CS 5670: Computer Vision, Spring 2017
Project 5:  ConvNets


  • Assigned: Monday, May 1, 2017
  • Due: Tuesday, May 9, 2017 (11:59pm) (turn in via CMS)
  • Teams: This assignment should be done in teams of 2 students.


In this project, we will be visualizing and manipulating AlexNet [1]:

For this project, we are using Caffe, an open-source deep learning library that has an efficient implementation of AlexNet. Other similar libraries include Torch, Theano, and TensorFlow.

Some parts of this assignment were adapted/inspired from a Stanford cs231n assignment. The parts that are similar have been modified heavily and ported to caffe.

The assignment is contained in an IPython Notebook; see below.

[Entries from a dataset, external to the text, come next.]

-- ==== Sys2Proof/Machine/RegCmd.lean ====
section
/-! DEFINITION. The register commands (R304 to R307) and the memory transfer commands (R308, R309). -/

namespace Sys2Proof.Machine

/-! ## Register commands -/

/-- Do the n words from an address stay in the block or region of the first (R25, R305)? -/
def sameUnit (a n : Nat) : Bool :=
  let z := a + 4 * (n - 1)
  blockOf a == blockOf z && regionOf a == regionOf z

/-- The last valid word of the block or region of an address (R307). -/
def lastValidOf (a : Nat) : Nat :=
  match regionOf a with
  | some r => r.base + r.size - 4
  | none =>
    match blockOf a with
    | some b => b.lastValid
    | none => 0

/-- Read n words from an address upward: those beyond the last valid word read 0. -/
def State.readWords (s : State) (ses last a : Nat) : Nat → List Word × State
  | 0 => ([], s)
  | n + 1 =>
    let (v, t) := if a ≤ last then s.readReg (some ses) a else (0, s)
    let (l, u) := t.readWords ses last (a + 4) n
    (BitVec.ofNat 32 v :: l, u)

/-- Write words from an address upward; the first write rejected ends it, with its status and the number of
words before it. -/
def State.writeWords (s : State) (o : Origin) (a k : Nat) : List Word → State × Option (Status × Nat)
  | [] => (s, none)
  | w :: ws =>
    let t := s.writeReg o a w.toNat
    if t.resp = .ok then t.writeWords o (a + 4) (k + 1) ws else (t, some (t.resp, k))

/-- Is a register command's first address refused (R24, R26)? -/
def addressBad (a : Nat) : Bool := a % 4 != 0 || !assigned a

/-- REG_READ (R304, R307). -/
def execRegRead (h : CmdHdr) (pl : List Word) (s : State) : Out :=
  .next (s.cmd 0x00 h pl (fun s =>
    let a := word pl 0
    let n := word pl 1
    if addressBad a then s.done h .badAddress
    else
      let last := lastValidOf a
      let (l, t) := s.readWords h.session.toNat last a n
      let valid := if a ≤ last then (last - a) / 4 + 1 else 0
      if n ≤ valid then t.complete h .ok 0 l else t.complete h .partialDone valid l))

/-- Do n words of the flow-table store touch the image of a loaded flow (R341)? -/
def State.imageTouched (s : State) (a n : Nat) : Bool :=
  regionOf a == some .flow && (List.range 16).any (fun f =>
    s.flag (F.SHP_FLOW_LOADED f) &&
      rangesMeet (a - Region.flow.base, 4 * n)
        (64 * s.get (F.SHP_FLOW_OFFSET f), s.flowHead (64 * s.get (F.SHP_FLOW_OFFSET f)) 7))

/-- The checks of a REG_WRITE over the whole command (R24, R27, R63, R305, R341). -/
def State.writeRefused (s : State) (a : Nat) (data : List Word) : Option Status :=
  if addressBad a || windowRo a || !sameUnit a data.length then some .badAddress
  else if s.imageTouched a data.length then some .busy
  else match regionOf a with
    | some (.format _) => if data.all (fun w => fmtWordOk w.toNat) then none else some .badOpcode
    | _ => none

/-- The words of one routine of a REG_WRITE (R328). -/
def regChunk : Nat := 256

/-- The chain of a command, between two of its routines. -/
def State.chainOf (s : State) (h : CmdHdr) : Option ChainRun := s.chains.find? (fun c => sameCmd c.hdr h)

/-- The chains without a command's. -/
def State.chainDrop (s : State) (h : CmdHdr) : State := { s with chains := s.chains.filter (fun c => !sameCmd c.hdr h) }

/-- A command is between two routines of its chain, and its row comes again (R328). -/
def State.chainOn (s : State) (c : ChainRun) : State :=
  ({ s with chains := s.chains ++ [c] } : State).cmdAgain c.hdr

/-- One routine of a REG_WRITE from word k on. -/
def State.regWriteFrom (s : State) (h : CmdHdr) (a k : Nat) (data : List Word) : State :=
  match s.writeWords (.link h.session) (a + 4 * k) k ((data.drop k).take regChunk) with
  | (t, some (st, n)) => t.complete h st n []
  | (t, none) => if data.length ≤ k + regChunk then t.done h .ok else t.chainOn { hdr := h, words := k + regChunk }

/-- A later row of a chain: the routine of the next chunk begins once none runs, and its words are written once it has
committed (R322, R328). -/
def State.chainNext (s : State) (h : CmdHdr) (a : Nat) (data : List Word) (c : ChainRun) : State :=
  let t := s.chainDrop h
  if c.begun || !t.flag F.SHP_STATUS_IMAGE_OK then t.regWriteFrom h a c.words data
  else if t.routine.isNone then (t.routineBegin h).chainOn { c with begun := true }
  else t.chainOn c

/-- REG_WRITE (R304, R305, R328): the checks over the whole command come before its first routine; each later row of the
command is the next routine of its chain. -/
def execRegWrite (h : CmdHdr) (pl : List Word) (s : State) : Out :=
  .next (s.cmd 0x01 h pl (fun s =>
    let a := word pl 0
    let data := pl.drop 1
    match s.chainOf h with
    | some c => s.chainNext h a data c
    | none =>
      match s.writeRefused a data with
      | some st => s.done h st
      | none => s.regWriteFrom h a 0 data))

/-- The W1C bits of the register at an address. -/
def w1cMask (a : Nat) : Nat :=
  match rowAt a with
  | none => 0
  | some r => r.flds.foldl (fun (m : Nat) f => if f.acc = .w1c then setBits m f.lo f.w (2 ^ f.w - 1) else m) 0

/-- The word that REG_MODIFY writes over an old one: a W1C bit clears only where MASK and VALUE both have a 1. -/
def modified (a old mask value : Nat) : Nat :=
  let keep := (mask ||| w1cMask a) ^^^ 0xFFFFFFFF
  (old &&& keep) ||| (value &&& mask)

/-- REG_MODIFY (R304): the word it keeps bits of is the present one, never a latched one. -/
def execRegModify (h : CmdHdr) (pl : List Word) (s : State) : Out :=
  .next (s.cmd 0x02 h pl (fun s =>
    let a := word pl 0
    if !writable a then s.done h .badAddress
    else
      let (old, t) := s.readReg none a
      let t := t.writeReg (.link h.session) a (modified a old (word pl 1) (word pl 2))
      if t.resp = .ok then t.complete h .ok 0 [BitVec.ofNat 32 old] else t.done h t.resp))

/-- One read of a polling command with the number of reads that came before: OK on a match, TIMEOUT when the
limit has passed, else it goes on. -/
def State.pollRead (s : State) (h : CmdHdr) (pl : List Word) (n : Nat) : State :=
  let rest := s.polls.filter (fun (p : CmdHdr × Nat) => !sameCmd p.1 h)
  let (v, t) := s.readReg (some h.session.toNat) (word pl 0)
  let done : State := { t with polls := rest }
  if v &&& word pl 1 = word pl 2 then done.complete h .ok 0 [BitVec.ofNat 32 v]
  else if word pl 3 ≤ n then done.complete h .timeout 0 [BitVec.ofNat 32 v]
  else { t with polls := rest ++ [(h, n + 1)] }

/-- REG_POLL (R304): the first read. -/
def execRegPoll (h : CmdHdr) (pl : List Word) (s : State) : Out :=
  .next (s.cmd 0x03 h pl (fun s => if addressBad (word pl 0) then s.done h .badAddress else s.pollRead h pl 0))

/-- REG_POLL_READ (R304): 1 µs after the read before. -/
def execRegPollRead (session : BitVec 2) (tag : BitVec 14) (s : State) : Out :=
  .next (
    if !s.coreUp then s
    else match s.polls.find? (fun p => p.1.session == session && p.1.tag == tag) with
      | none => s
      | some (h, n) =>
        match s.entryOf h with
        | none => s
        | some e => s.pollRead e.hdr e.payload n)

/-! ## Memory transfer commands -/

/-- Is a memory command of the port refused at its start: a muzzled pseudo-channel in its range, or its DMA
requester fenced, which has the muzzle response (R9, R308, R361, R365)? -/
def State.memRefused (s : State) (h : CmdHdr) (a n : Nat) : Bool :=
  decide (0 < n) && (s.touchesMuzzledPc a n || bit s.fences (41 + portOf h.port))

/-- The address and the bytes of a memory command (R308). -/
def memRange (op : Nat) (pl : List Word) : Nat × Nat :=
  (memAddr pl, if op = 0x10 then 4 * word pl 2 else if op = 0x11 then 4 * (pl.drop 2).length else 64 * word pl 2)

/-- A memory command starts: was its range open then (R308)? -/
def State.memOpen (s : State) (e : InFlight) : Bool :=
  (e.opcode == 0x10 || e.opcode == 0x11 || e.opcode == 0x12)
    && (let (a, n) := memRange e.opcode e.payload
        !s.memRefused e.hdr a n)

/-- A memory command waits under FREEZE: its row comes again (R364). -/
def State.memWait (s : State) (h : CmdHdr) : State :=
  { s with inflight := s.inflight.map (fun e => if sameCmd e.hdr h then { e with phase := .released, opened := true } else e) }

/-- The bytes a memory command has moved as a muzzle that arose while it ran ends it: up to one of the bursts that have the
muzzle response, a free value which (R308). -/
def State.memCut (s : State) (h : CmdHdr) (a n : Nat) : Nat × State :=
  let first := a / 64
  let shut := (List.range ((a + n - 1) / 64 + 1 - first)).filter (fun i =>
    bit s.fences (41 + portOf h.port) || s.touchesMuzzledPc (64 * (first + i)) 64)
  let (w, t) := s.drawWord
  (64 * (first + shut.getD (w.toNat % shut.length) 0) - a, t)

/-- A memory command of n bytes from a: with a muzzle met at its start it moves nothing, with one that arose while it ran
it ends at the burst concerned, what it moved before staying moved, and under FREEZE it waits (R308, R364). -/
def State.memRun (s : State) (h : CmdHdr) (a n : Nat) (part : Nat → State → State) (whole : State → State) : State :=
  if s.memRefused h a n then
    if (s.entryOf h).any (·.opened) then
      let (k, t) := s.memCut h a n
      (part k t).done h .muzzled
    else s.done h .muzzled
  else if s.frozen && decide (0 < n) then s.memWait h
  else whole s

/-- MEM_READ (R308): a burst that has proved uncorrectable is sent as read, and the command ends INTERNAL
(R373). -/
def execMemRead (h : CmdHdr) (pl : List Word) (s : State) : Out :=
  .next (s.cmd 0x10 h pl (fun s =>
    let a := memAddr pl
    let n := word pl 2
    s.memRun h a (4 * n) (fun _ t => t) (fun s =>
      if s.ueHit.any (fun k => sameCmd k h) then
        ({ s with ueHit := s.ueHit.filter (fun k => !sameCmd k h) } : State).complete h .internal 0 (s.dramWords a n)
      else s.complete h .ok 0 (s.dramWords a n))))

/-- MEM_WRITE (R308). -/
def execMemWrite (h : CmdHdr) (pl : List Word) (s : State) : Out :=
  .next (s.cmd 0x11 h pl (fun s =>
    let a := memAddr pl
    let data := pl.drop 2
    s.memRun h a (4 * data.length) (fun k t => t.putDramWords a (data.take (k / 4)))
      (fun s => (s.putDramWords a data).done h .ok)))

/-- Set n words from an address upward to one value. -/
def State.fillDram (s : State) (a v : Nat) : Nat → State
  | 0 => s
  | n + 1 => (s.putDramNat a 4 v).fillDram (a + 4) v n

/-- MEM_FILL (R308). -/
def execMemFill (h : CmdHdr) (pl : List Word) (s : State) : Out :=
  .next (s.cmd 0x12 h pl (fun s =>
    let a := memAddr pl
    let n := word pl 2
    s.memRun h a (64 * n) (fun k t => t.fillDram a (word pl 3) (k / 4))
      (fun s => (s.fillDram a (word pl 3) (16 * n)).done h .ok)))

/-- DMA_READ (R308, R309): its DATA packets are sent at the packet boundaries of its port. -/
def execDmaRead (h : CmdHdr) (pl : List Word) (s : State) : Out :=
  .next (s.cmd 0x13 h pl (fun s =>
    let a := memAddr pl
    let n := word pl 2
    if n = 0 then s.done h .ok
    else if s.memRefused h a (64 * n) then s.done h .muzzled
    else { s with dmaJobs := s.dmaJobs ++ [{ hdr := h, addr := a, units := n }] }))

end Sys2Proof.Machine
end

[1] Krizhevsky et al, "ImageNet Classification with Deep Convolutional Neural Networks", NIPS 2012

Coding TODO

The coding part will be completed in teams of 2.

There are many pieces to the assignment, but each piece is just a few lines of code. you should expect to write less than 10 lines of code for each TODO .

  1. Visualize AlexNet structure (TODO 1).
  2. Classify Dogs vs Food (TODO 2, 3).
  3. Visualize class saliency (TODO 4).
  4. Fool AlexNet into making wrong predictions (TODO 5).
  5. Visualize a learned class (TODO 6)
  6. (Optional: Extra Credit) Invert AlexNet features (TODO 7a, 7b).

Unit tests: to help verify the correctness of your solutions, you can run pytest in a shell (same directory as the notebook):

py.test -s

Running out of memory: the VM should be able to hold exactly one AlexNet in memory by default, which is enough to complete the assignment. If you run the unit tests with the notebook open, you will either need to close the notebook server or give the VM more memory (2GB or more).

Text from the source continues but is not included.